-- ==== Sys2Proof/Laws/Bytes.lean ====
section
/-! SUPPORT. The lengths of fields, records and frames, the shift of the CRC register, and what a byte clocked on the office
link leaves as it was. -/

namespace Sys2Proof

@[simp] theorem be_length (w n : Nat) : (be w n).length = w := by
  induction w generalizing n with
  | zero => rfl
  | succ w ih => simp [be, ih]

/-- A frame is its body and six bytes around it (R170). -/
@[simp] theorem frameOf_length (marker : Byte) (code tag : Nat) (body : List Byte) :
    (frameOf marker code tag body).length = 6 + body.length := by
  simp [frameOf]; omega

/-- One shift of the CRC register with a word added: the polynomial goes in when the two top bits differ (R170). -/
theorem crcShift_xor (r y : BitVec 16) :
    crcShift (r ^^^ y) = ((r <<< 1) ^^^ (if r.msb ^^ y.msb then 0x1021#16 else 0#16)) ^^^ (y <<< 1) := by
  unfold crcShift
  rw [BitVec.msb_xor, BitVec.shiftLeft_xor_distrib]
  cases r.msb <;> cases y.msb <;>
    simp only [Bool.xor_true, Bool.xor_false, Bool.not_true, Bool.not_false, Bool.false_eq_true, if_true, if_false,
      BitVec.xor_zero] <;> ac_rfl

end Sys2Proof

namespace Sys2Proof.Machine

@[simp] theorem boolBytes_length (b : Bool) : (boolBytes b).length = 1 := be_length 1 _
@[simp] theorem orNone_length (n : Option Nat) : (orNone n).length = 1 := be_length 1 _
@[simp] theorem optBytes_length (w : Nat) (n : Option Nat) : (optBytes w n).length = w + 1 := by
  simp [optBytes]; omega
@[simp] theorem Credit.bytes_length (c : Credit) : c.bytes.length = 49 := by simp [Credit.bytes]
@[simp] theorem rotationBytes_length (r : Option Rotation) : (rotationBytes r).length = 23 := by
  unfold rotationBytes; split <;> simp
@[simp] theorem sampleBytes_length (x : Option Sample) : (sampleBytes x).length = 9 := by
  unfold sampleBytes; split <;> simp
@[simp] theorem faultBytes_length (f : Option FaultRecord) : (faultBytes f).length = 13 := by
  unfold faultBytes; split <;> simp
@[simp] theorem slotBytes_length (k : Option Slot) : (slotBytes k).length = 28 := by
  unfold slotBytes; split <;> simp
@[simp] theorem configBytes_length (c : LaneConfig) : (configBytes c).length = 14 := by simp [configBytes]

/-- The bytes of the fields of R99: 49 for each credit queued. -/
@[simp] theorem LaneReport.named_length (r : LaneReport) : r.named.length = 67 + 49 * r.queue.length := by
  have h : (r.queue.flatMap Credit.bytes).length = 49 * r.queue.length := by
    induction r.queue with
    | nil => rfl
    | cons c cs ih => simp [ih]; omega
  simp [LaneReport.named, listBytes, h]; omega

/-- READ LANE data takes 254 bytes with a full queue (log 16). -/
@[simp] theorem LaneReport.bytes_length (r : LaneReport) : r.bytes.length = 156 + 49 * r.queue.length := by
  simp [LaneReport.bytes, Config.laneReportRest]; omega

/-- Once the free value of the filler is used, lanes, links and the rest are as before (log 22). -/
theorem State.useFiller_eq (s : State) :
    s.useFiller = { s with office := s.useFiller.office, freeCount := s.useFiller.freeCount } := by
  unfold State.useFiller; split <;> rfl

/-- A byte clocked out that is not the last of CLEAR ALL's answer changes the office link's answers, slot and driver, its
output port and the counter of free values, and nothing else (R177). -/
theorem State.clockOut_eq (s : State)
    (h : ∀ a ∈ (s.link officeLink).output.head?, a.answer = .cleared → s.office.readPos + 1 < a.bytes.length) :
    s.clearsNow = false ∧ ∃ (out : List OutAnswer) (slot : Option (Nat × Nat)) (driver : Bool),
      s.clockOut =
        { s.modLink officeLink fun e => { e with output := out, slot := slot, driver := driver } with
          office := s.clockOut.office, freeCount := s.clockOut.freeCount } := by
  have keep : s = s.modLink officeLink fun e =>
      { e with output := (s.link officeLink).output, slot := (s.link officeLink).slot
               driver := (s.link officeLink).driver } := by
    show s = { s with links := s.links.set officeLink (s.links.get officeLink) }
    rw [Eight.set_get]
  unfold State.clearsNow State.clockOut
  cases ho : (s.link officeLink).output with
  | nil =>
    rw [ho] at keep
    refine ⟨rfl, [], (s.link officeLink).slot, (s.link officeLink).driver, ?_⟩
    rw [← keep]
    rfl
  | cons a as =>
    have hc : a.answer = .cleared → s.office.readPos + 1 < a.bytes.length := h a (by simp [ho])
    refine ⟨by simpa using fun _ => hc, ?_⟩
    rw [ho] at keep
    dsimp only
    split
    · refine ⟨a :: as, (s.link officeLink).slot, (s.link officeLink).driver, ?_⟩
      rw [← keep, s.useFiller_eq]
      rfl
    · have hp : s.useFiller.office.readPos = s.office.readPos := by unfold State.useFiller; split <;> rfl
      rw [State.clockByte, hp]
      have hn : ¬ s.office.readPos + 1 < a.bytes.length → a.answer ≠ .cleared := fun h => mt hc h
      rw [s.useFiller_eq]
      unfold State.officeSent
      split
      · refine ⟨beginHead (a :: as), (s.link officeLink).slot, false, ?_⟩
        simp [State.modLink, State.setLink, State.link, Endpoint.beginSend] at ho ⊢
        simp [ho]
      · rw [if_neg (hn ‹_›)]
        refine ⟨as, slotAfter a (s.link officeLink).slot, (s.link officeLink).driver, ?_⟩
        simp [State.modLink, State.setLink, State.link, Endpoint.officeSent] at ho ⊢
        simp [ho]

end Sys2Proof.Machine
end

- _Assigned task_
Scan the lines above for the word "LaneReport", then copy each line that has it.

- _Exercise answer_
@[simp] theorem LaneReport.named_length (r : LaneReport) : r.named.length = 67 + 49 * r.queue.length := by
  simp [LaneReport.named, listBytes, h]; omega
@[simp] theorem LaneReport.bytes_length (r : LaneReport) : r.bytes.length = 156 + 49 * r.queue.length := by
  simp [LaneReport.bytes, Config.laneReportRest]; omega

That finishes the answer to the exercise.